_Exercise aim:_ Among the entries below, one stretch runs from the line that contains "theorem test_wf_invalidSelector_named : Instr.wf" through the line that contains "theorem test_wf_register_selected : RegRef.wf". Repeat that stretch exactly, ends included, and only that.

[Material shown — start]

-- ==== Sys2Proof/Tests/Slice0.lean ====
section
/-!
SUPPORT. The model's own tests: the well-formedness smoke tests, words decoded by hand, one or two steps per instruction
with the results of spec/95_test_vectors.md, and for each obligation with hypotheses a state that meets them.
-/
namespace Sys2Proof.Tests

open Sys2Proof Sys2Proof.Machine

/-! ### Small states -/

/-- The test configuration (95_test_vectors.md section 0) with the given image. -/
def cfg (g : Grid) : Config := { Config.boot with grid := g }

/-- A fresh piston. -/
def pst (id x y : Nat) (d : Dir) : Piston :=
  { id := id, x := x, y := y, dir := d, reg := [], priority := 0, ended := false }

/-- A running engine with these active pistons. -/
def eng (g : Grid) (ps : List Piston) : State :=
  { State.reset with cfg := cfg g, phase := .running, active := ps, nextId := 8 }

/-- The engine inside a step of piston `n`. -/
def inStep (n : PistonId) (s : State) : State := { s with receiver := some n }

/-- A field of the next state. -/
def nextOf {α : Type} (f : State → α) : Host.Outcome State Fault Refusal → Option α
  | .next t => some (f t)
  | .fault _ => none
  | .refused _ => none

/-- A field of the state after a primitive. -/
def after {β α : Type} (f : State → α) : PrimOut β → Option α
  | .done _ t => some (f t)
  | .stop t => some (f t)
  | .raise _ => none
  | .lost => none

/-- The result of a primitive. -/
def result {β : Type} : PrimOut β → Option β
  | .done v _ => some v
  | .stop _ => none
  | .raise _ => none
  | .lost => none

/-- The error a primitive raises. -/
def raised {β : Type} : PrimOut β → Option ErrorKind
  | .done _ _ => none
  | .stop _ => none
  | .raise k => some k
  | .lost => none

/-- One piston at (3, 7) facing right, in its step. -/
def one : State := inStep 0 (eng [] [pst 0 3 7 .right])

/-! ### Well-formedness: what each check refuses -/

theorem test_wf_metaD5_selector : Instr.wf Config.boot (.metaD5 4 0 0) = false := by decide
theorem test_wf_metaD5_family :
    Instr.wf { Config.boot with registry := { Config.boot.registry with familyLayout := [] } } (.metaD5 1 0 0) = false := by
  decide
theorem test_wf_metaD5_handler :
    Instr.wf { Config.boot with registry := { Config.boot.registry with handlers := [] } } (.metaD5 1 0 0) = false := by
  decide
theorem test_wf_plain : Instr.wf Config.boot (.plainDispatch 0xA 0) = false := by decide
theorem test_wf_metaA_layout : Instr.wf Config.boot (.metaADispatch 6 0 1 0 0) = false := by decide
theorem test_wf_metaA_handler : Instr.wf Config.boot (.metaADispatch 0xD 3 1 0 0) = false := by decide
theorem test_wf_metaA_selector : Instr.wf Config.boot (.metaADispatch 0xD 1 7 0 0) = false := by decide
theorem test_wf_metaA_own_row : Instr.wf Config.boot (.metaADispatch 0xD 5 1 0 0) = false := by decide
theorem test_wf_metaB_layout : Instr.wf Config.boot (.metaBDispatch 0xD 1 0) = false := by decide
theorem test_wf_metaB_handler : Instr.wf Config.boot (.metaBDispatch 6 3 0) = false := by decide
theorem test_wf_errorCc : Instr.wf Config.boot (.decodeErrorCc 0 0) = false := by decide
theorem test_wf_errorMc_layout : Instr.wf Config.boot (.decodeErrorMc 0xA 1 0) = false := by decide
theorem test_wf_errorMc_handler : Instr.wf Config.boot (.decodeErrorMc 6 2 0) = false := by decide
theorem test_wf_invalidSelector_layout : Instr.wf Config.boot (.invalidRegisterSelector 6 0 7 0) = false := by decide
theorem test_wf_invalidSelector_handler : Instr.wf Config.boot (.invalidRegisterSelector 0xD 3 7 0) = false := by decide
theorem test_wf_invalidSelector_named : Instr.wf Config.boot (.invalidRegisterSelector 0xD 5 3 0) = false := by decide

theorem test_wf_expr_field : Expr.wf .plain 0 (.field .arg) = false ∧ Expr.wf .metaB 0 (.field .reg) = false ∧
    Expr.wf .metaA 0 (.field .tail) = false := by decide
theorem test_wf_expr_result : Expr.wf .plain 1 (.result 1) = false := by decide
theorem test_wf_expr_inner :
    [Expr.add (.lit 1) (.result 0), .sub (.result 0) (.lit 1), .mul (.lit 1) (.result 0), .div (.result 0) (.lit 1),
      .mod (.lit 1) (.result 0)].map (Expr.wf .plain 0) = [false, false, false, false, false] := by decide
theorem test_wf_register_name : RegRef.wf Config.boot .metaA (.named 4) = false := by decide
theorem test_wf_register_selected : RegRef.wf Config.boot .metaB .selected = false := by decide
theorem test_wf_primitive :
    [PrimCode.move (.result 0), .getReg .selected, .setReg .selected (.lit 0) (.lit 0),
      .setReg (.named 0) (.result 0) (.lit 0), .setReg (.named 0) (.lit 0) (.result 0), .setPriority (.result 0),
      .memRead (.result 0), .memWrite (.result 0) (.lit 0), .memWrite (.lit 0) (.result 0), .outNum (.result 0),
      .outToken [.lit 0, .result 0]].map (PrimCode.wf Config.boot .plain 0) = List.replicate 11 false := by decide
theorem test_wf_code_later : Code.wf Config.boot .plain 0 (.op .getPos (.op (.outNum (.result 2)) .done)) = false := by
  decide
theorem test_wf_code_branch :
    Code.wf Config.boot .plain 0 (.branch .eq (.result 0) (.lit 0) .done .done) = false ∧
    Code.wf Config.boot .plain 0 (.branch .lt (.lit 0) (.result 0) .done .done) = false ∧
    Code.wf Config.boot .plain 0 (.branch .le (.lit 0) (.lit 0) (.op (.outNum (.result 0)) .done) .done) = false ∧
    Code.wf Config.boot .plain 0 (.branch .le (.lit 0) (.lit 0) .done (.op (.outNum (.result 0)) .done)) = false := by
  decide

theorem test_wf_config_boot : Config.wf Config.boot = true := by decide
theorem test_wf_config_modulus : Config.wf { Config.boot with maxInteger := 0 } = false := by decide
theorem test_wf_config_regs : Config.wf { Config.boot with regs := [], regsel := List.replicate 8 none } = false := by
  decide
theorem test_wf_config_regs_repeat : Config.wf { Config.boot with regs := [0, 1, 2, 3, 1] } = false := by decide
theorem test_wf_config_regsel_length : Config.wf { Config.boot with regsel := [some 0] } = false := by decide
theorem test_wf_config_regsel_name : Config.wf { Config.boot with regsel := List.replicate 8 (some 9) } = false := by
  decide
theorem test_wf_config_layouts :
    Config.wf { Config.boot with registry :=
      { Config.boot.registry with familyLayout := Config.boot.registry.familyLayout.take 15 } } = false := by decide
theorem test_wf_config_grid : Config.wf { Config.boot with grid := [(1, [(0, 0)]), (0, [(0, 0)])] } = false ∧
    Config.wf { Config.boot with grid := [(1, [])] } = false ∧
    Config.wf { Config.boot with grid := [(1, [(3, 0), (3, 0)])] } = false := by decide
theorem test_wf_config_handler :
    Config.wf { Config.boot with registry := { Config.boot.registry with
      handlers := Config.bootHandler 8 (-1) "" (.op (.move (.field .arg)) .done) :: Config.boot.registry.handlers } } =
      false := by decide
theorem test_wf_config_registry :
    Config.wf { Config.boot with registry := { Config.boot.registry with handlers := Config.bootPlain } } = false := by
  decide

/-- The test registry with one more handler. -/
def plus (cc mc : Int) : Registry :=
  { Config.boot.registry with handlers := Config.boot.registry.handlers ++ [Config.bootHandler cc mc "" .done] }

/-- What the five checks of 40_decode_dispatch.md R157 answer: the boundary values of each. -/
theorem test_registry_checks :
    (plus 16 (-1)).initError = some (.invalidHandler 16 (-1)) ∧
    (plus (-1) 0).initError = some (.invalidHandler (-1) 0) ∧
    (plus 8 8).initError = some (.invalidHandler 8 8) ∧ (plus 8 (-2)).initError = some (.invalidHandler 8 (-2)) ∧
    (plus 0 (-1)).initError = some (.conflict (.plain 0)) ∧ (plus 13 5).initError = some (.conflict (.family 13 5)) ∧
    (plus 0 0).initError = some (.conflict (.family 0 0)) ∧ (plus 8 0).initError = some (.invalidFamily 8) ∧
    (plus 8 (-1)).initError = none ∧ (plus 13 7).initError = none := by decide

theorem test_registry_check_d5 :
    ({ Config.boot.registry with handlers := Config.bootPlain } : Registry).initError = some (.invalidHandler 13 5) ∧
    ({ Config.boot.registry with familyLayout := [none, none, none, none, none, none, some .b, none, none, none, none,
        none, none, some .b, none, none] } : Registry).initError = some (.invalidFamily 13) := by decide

[Material shown — finish]

_Result for this exercise:_
theorem test_wf_invalidSelector_named : Instr.wf Config.boot (.invalidRegisterSelector 0xD 5 3 0) = false := by decide

theorem test_wf_expr_field : Expr.wf .plain 0 (.field .arg) = false ∧ Expr.wf .metaB 0 (.field .reg) = false ∧
    Expr.wf .metaA 0 (.field .tail) = false := by decide
theorem test_wf_expr_result : Expr.wf .plain 1 (.result 1) = false := by decide
theorem test_wf_expr_inner :
    [Expr.add (.lit 1) (.result 0), .sub (.result 0) (.lit 1), .mul (.lit 1) (.result 0), .div (.result 0) (.lit 1),
      .mod (.lit 1) (.result 0)].map (Expr.wf .plain 0) = [false, false, false, false, false] := by decide
theorem test_wf_register_name : RegRef.wf Config.boot .metaA (.named 4) = false := by decide
theorem test_wf_register_selected : RegRef.wf Config.boot .metaB .selected = false := by decide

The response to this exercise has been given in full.